周平『仕方ないよ。お昼は別々に食べよう』


椎子『わかりました』


 椎子は普段、お昼休みに他の女子から誘われても「部活動があるので」と断り、天文部の部室で過ごしていた。だけど部活動が休止中の今、どこかに一緒に行くのは無理だ。教室で食べるしかない。幸い、今は川口さんという友達もいる。


 一方、俺は完全にぼっちだ。

 以前は気分転換に教室を抜け出して中庭に行ったりしていた。

 久しぶりに行ってみるか。



 昼休み、久しぶりの中庭に俺は来ていた。ここにはカップルが多い。俺のようなぼっちは少数派だ。

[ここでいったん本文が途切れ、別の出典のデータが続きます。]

-- ==== Sys2Proof/Machine/Memory.lean ====
section
/-! DEFINITION. The package's memory: near space and its bank map, homes and their bytes, the cluster caches, page walks and
TLBs, and race watch (R219, R220, R249-R263, R278-R285, R376-R384). -/
namespace Sys2Proof.Machine
open Sys2Proof

/-! ### Near space (R249, R250) -/

/-- The bank whose entry satisfies a test, lowest first. -/
def bankWhere (cl : Cluster) (f : Bank → Bool) : Option Nat := cl.banks.toList.findIdx? f

/-- The bank that serves a logical slot (R249). -/
def liveBank (cl : Cluster) (slot : Nat) : Option Nat :=
  bankWhere cl (fun b => b.slot = slot && (b.mode = .scratch || b.mode = .watch || b.mode = .fifo))

/-- The twin of a logical slot (R253). -/
def twinBank (cl : Cluster) (slot : Nat) : Option Nat := bankWhere cl (fun b => b.mode = .shadow && b.slot = slot)

def bankAt (cl : Cluster) (b : Nat) : Bank := cl.banks.toList.getD b bankReset
def modBank (cl : Cluster) (b : Nat) (f : Bank → Bank) : Cluster :=
  if h : b < 32 then { cl with banks := cl.banks.set b (f cl.banks[b]) } else cl

/-- MODE of R148 and R254. -/
def modeCode : BankMode → Nat
  | .cache => 0 | .scratch => 1 | .watch => 2 | .fifo => 3 | .shadow => 4 | .off => 7

/-- Kinds of near access that R250 tells apart: a plain load or store of `n` bytes, and the others, which a FIFO bank refuses
(LDA, STL, vector lanes and frame words among them). -/
inductive NearKind where | data (n : Nat) (write : Bool) | sync | home | engine | copy
deriving DecidableEq, Repr

/-- R250's check of one near byte range that lies in one logical slot: REASON and MODE of trap 0x14, or none. -/
def nearFault (cl : Cluster) (off : Nat) (k : NearKind) : Option (Nat × Nat) :=
  if 2 ^ 22 ≤ off then some (0, 7)
  else match liveBank cl (off / 2 ^ 17) with
    | none => some (1, 7)
    | some b =>
      match (bankAt cl b).mode with
      | .scratch => none
      | .watch => if off % 2 ^ 17 < 0x18000 then none else some (2, 2)
      | .fifo =>
        match k with
        | .data n w =>
          if off % 2 ^ 17 != 0 && off % 2 ^ 17 != 8 then some (4, 3)
          else if n = 8 && w = (off % 2 ^ 17 = 0) then none else some (3, 3)
        | _ => some (3, 3)
      | _ => some (1, 7)

/-- Trap 0x14 of a near access that R250 refuses. -/
def nearTrap (cl : Cluster) (off : Nat) (k : NearKind) (op : Nat) : Option TrapInfo :=
  (nearFault cl off k).map (fun x => info14 off x.2 (off / 2 ^ 17 % 32) x.1 op)

/-- A FIFO bank serves this offset. -/
def isFifo (cl : Cluster) (off : Nat) : Option Nat :=
  match liveBank cl (off / 2 ^ 17) with
  | some b => if (bankAt cl b).mode = .fifo then some b else none
  | none => none

/-- The byte of the SRAM that holds a bank's byte. -/
def sramAddr (g b byte : Nat) : Nat := (g * 32 + b) * 2 ^ 17 + byte

/-- The SRAM byte of a near offset; an offset no bank holds has none. -/
def nearAddr (s : State) (g off : Nat) : Option Nat :=
  (liveBank (clusterAt s g) (off / 2 ^ 17)).map (fun b => sramAddr g b (off % 2 ^ 17))

/-! ### Bytes at their homes (R220, R257) -/

def peerAt (s : State) (pkg : Nat) : Peer := (look pkg s.peers).getD ⟨[], [], []⟩

/-- One byte at its home. -/
def placeGet (s : State) : Place → Byte
  | .hbm a => memGet s.hbm a
  | .near g off => match nearAddr s g off with
    | some a => memGet s.sram a
    | none => 0
  | .host a => memGet s.host a
  | .peer p a => memGet (peerAt s p).mem a

/-- Writes one byte at its home. -/
def placePut (s : State) (p : Place) (b : Byte) : State :=
  match p with
  | .hbm a => { s with hbm := memPut s.hbm a b }
  | .near g off => match nearAddr s g off with
    | some a => { s with sram := memPut s.sram a b }
    | none => s
  | .host a => { s with host := memPut s.host a b }
  | .peer p a => { s with peers := put p { peerAt s p with mem := memPut (peerAt s p).mem a b } s.peers }

/-- A place `n` bytes further. -/
def placeAdd (p : Place) (n : Nat) : Place :=
  match p with
  | .hbm a => .hbm (a + n)
  | .near g off => .near g (off + n)
  | .host a => .host (a + n)
  | .peer k a => .peer k (a + n)

def placeRead (s : State) (p : Place) : Nat → List Byte
  | 0 => []
  | n + 1 => placeGet s p :: placeRead s (placeAdd p 1) n
def placeWrite (s : State) (p : Place) : List Byte → State
  | [] => s
  | b :: r => placeWrite (placePut s p b) (placeAdd p 1) r

/-- An address of the scratchpad apertures (R257). -/
def apertureAddr (a : Nat) : Bool := decide (2 ^ 42 ≤ a) && decide (a < 2 ^ 42 + 2 ^ 29)

/-- The home unit of a place (R220, R259); a peer's homes by the same rules. -/
def homeOf (s : State) : Place → HomeId
  | .hbm a => .channel (hbmUnit a)
  | .near g off => .bank g ((liveBank (clusterAt s g) (off / 2 ^ 17)).getD 32)
  | .host _ => .hostUnit
  | .peer p a =>
    if apertureAddr a then .peerBank p ((a - 2 ^ 42) / 2 ^ 22) ((a - 2 ^ 42) % 2 ^ 22 / 2 ^ 17) else .peerChannel p (hbmUnit a)

/-- The line of a place. -/
def lineOf : Place → Place
  | .hbm a => .hbm (a / 64 * 64)
  | .near g off => .near g (off / 64 * 64)
  | .host a => .host (a / 64 * 64)
  | .peer k a => .peer k (a / 64 * 64)
def placeNum : Place → Nat
  | .hbm a => a
  | .near _ off => off
  | .host a => a
  | .peer _ a => a
def isAperture : Place → Bool
  | .near _ _ => true
  | _ => false
/-- Scratchpad lines, here or at a peer, are never cached (R258, R262). -/
def neverCached : Place → Bool
  | .near _ _ => true
  | .peer _ a => apertureAddr a
  | _ => false

/-- A change at a home lets it judge the operations that wait there (R224); one that has served in this cycle does so in the
next. -/
def pokeHome (s : State) (h : HomeId) : State :=
  let waiting := match h with
    | .bank g _ => (clusterAt s g).waiters
    | _ => s.homeWaiters
  if waiting.isEmpty || s.agenda.any (fun x => decide (x.1 ≤ s.now + 1) && x.2 = .homeWaiterServe h) then s
  else later s 0 (.homeWaiterServe h)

 だけど、場所に余裕はあるので人の少ない場所を見つけて座る。

 今日の昼飯は、麻奈が作ってくれた弁当だ。一人でゆっくり食べよう。



 弁当を食べ終え、のんびりしていると誰かが近づいてきた。

 顔を上げると、坂本部長と見知らぬギャルっぽい先輩が立っていた。


「やっぱり彼氏君じゃん。一人?」


「はい。部室も開いていないので」


「だったら二人でここに来ればいいじゃない」


「そんなことしたらバレますよ」


「そっか。二人のことは内緒だったね。で、彼女はどこにいるの?」


「教室で友達と食べてます」


「なるほど……」


「ねえ、この人誰なの?」


 坂本部長の隣に居るギャル先輩が俺を見て聞いた。


「同じ天文部の……名前何だったっけ?」


 覚えてなかったのかよ。


「杉山です」


「そうそう、1年生の杉山君」


「なんで名前知らないのよ」


「ど忘れしただけだって。いつもは彼氏君って呼んでるから」


「彼氏君? さっきもそう呼んでたよね。何? あんたら付き合ってるの?」


「はあ? 自分の彼氏を彼氏君って呼ぶわけないでしょ。他の女子と付き合ってるのよ」


「天文部の?」


「そうそう」


 坂本先輩、さらっとバラしちゃってるけど。


「先輩、それは秘密にする約束ですよ」


「あっ、ごめんごめん! でも安心して、この子は口堅いから」


 ギャル先輩、こう見えて口堅いのか。そう思って見ていると、ギャル先輩が俺に言ってくる。


「後輩くん、黙っててあげる代わりにさ、放課後ヒマ?」


「暇では無いですね。彼女と会うんで」


「だから彼女じゃなくて私と遊ぼうってこと」


「無理です。バレたら彼女怒るんで」


「バレなきゃいいじゃん。ねえ?」


 そう言いながら、ギャル先輩が俺の腕をつかんできた。


「ちょっと、やめなよ」


 坂本部長が止めてくれた。


「まったく……すぐ他人の彼氏に手を出そうとするんだから」


「エヘヘ、だって、奪うのって燃えるじゃん?」


「奪ったらすぐ飽きるくせに」


「背徳感が無くなると冷めるの」


「……ほんと懲りないね」


 坂本部長はため息をついて、こちらに視線を戻す。


「ごめんね、彼氏くん。ほら、行くよ」


「はーい」


 二人は去っていった。

 ……嵐みたいだったな。




「……お楽しみだったみたいですね」


 その声に振り返ると――そこに椎子が立っていた。

 隣には川口さんもいる。


「し、椎子!?」


「少し目を離すとすぐこれですから」


「違うって。一方的に声をかけられてただけだし」


「どう思います? 優実?」


 椎子が川口さんに聞いた。


「……杉山君ってモテるんだ」


「モテないから。からかわれただけだよ」


「そうは見えなかったけど。なるほどねえ、椎子が心配になるわけだ」


「わかってもらえて嬉しいです」


「何言ってるんだ。椎子の方がモテるくせに」


「それはそうですけど」


 椎子はあっさり認めた。



 俺の横に椎子、その隣に川口さんが座った。


「で、さっきの二人は誰?」


 川口さんが聞く。


「天文部の坂本部長と、その友達」


「ふーん。何話してたの?」


「……今日遊びに行かないかって」


「やっぱり……」


「違うからな。坂本部長が俺を彼氏君って呼ぶから、俺に彼女がいるのがバレて、それで興味もたれただけ。彼女持ちの男を誘うのが好きらしい」


「あー、いるよね、そういう子」


 川口さんがうなづく。


「そうなんですか? ひどいですね」


 椎子はムッとした表情を浮かべる。


「人のものを奪って優越感を持ちたいんだと思うよ」


「許せません……やっぱり、しばらくは付き合ってることは秘密にしましょう」


「そう……だな」



 でも、普通は公開した方が狙われにくいと思うけど。ギャル先輩は特殊な例だろう。


「でも、だとしたら……ここに座ってていいのか?」


 俺の横に2人が座っているのをクラスメイトが見たら驚くだろう。


「優実もいるし、付き合ってるとは思わないでしょう?」


「まあ、そうだけど……」


「明日からここで一緒にお弁当を食べましょう。優実もいいですか?」


「私はいいよ」


「マジか……でも、俺と椎子が仲がいいことはバレるぞ?」


「それぐらいは許してもらえませんか? 周平君」


 椎子が俺を見つめて言う。


「……仕方ないか」


「ありがとうございます」


 椎子に外堀を埋められているような気もするけど。

 まあ、いずれはみんなに言うことになるだろうな。